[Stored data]

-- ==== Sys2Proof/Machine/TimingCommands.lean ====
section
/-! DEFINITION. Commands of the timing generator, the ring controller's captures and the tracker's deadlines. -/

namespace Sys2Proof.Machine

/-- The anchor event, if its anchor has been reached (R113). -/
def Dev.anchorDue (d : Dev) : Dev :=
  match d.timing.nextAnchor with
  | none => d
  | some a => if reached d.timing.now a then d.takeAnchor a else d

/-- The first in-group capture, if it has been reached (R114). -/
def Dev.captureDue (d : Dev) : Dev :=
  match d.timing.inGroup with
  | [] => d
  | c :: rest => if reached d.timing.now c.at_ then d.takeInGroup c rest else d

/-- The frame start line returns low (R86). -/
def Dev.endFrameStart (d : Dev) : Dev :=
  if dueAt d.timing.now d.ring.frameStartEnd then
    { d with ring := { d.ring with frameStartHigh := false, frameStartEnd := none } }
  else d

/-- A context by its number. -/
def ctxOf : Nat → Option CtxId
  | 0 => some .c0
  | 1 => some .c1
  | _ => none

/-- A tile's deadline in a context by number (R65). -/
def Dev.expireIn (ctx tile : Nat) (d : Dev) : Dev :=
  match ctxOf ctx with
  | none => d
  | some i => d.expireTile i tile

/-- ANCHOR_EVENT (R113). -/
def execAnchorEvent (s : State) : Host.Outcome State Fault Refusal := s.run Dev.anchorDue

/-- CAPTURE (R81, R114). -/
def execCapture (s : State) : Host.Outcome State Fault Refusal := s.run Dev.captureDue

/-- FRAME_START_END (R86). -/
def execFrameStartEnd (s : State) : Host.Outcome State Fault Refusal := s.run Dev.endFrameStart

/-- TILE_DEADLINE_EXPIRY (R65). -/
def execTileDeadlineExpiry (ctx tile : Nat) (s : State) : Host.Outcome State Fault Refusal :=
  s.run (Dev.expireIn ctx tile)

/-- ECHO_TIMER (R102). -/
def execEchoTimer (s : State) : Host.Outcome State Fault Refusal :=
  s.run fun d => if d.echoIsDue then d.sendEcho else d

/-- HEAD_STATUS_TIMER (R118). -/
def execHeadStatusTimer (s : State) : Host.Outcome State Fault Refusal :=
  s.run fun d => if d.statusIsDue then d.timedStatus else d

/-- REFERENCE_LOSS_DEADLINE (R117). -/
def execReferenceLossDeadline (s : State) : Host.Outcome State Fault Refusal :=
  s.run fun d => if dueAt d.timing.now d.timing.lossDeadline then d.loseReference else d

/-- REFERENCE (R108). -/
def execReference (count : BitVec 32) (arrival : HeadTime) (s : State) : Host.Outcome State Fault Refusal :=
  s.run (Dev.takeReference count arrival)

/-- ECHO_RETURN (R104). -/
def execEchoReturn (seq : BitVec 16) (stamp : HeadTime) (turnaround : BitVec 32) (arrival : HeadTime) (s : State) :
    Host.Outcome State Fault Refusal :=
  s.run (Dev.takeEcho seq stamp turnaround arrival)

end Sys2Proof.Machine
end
---
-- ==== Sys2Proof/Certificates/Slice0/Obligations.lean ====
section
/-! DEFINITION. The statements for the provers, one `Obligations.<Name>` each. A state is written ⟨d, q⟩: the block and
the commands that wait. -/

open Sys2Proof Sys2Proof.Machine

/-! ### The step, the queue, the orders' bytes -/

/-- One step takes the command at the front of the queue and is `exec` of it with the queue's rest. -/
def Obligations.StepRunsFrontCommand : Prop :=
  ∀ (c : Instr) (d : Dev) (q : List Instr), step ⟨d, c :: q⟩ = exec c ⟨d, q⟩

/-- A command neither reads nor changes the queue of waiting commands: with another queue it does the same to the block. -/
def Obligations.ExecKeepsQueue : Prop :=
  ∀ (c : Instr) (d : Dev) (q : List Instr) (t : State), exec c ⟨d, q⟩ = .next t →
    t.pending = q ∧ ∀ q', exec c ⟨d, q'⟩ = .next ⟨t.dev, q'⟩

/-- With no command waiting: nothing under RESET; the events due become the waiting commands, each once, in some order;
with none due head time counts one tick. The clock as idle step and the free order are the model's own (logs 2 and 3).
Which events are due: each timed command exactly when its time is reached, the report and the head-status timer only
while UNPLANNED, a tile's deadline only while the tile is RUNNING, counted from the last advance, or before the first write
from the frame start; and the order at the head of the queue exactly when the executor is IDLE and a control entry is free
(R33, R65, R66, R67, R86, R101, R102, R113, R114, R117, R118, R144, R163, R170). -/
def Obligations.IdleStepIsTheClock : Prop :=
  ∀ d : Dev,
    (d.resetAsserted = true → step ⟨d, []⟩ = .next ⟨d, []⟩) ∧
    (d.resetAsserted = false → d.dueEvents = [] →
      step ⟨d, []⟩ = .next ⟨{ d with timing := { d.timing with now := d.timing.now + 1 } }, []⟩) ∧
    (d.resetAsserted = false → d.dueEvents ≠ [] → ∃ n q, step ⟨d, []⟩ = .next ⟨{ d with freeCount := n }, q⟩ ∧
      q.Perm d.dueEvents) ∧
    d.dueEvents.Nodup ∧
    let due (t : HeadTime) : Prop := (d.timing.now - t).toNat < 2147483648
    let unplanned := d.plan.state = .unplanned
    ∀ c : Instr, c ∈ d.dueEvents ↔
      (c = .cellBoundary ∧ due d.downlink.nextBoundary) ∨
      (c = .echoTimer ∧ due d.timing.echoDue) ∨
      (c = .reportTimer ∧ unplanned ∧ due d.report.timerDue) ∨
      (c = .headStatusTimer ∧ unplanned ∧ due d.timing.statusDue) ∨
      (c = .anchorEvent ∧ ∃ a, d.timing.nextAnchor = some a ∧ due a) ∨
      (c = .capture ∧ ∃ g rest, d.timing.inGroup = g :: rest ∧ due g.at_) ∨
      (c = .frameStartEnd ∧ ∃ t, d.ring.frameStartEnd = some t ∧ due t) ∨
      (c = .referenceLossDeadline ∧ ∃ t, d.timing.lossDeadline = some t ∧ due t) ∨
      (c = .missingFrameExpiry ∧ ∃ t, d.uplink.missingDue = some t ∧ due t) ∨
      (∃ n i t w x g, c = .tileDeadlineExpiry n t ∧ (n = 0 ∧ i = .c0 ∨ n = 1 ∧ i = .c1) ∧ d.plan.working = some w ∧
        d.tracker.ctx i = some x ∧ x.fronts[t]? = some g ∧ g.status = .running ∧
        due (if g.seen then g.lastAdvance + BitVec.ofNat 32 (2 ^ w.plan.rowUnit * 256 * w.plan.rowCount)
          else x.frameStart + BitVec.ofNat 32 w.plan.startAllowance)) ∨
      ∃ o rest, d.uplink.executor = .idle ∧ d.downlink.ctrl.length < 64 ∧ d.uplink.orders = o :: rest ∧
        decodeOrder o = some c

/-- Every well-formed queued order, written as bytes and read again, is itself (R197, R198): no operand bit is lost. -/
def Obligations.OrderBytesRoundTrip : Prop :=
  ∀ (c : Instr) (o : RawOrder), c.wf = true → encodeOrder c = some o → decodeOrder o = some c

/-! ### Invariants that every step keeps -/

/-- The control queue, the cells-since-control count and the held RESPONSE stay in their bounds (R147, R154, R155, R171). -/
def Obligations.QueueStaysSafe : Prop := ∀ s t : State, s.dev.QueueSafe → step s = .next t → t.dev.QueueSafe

→ EXERCISE
Copy the stretch of the records above that runs from the line with "the commands that wait. -/" through the line with "def Obligations.StepRunsFrontCommand : Prop". Both end lines belong in the copy, and nothing else does.

→ EXERCISE SOLUTION
the commands that wait. -/

open Sys2Proof Sys2Proof.Machine

/-! ### The step, the queue, the orders' bytes -/

/-- One step takes the command at the front of the queue and is `exec` of it with the queue's rest. -/
def Obligations.StepRunsFrontCommand : Prop :=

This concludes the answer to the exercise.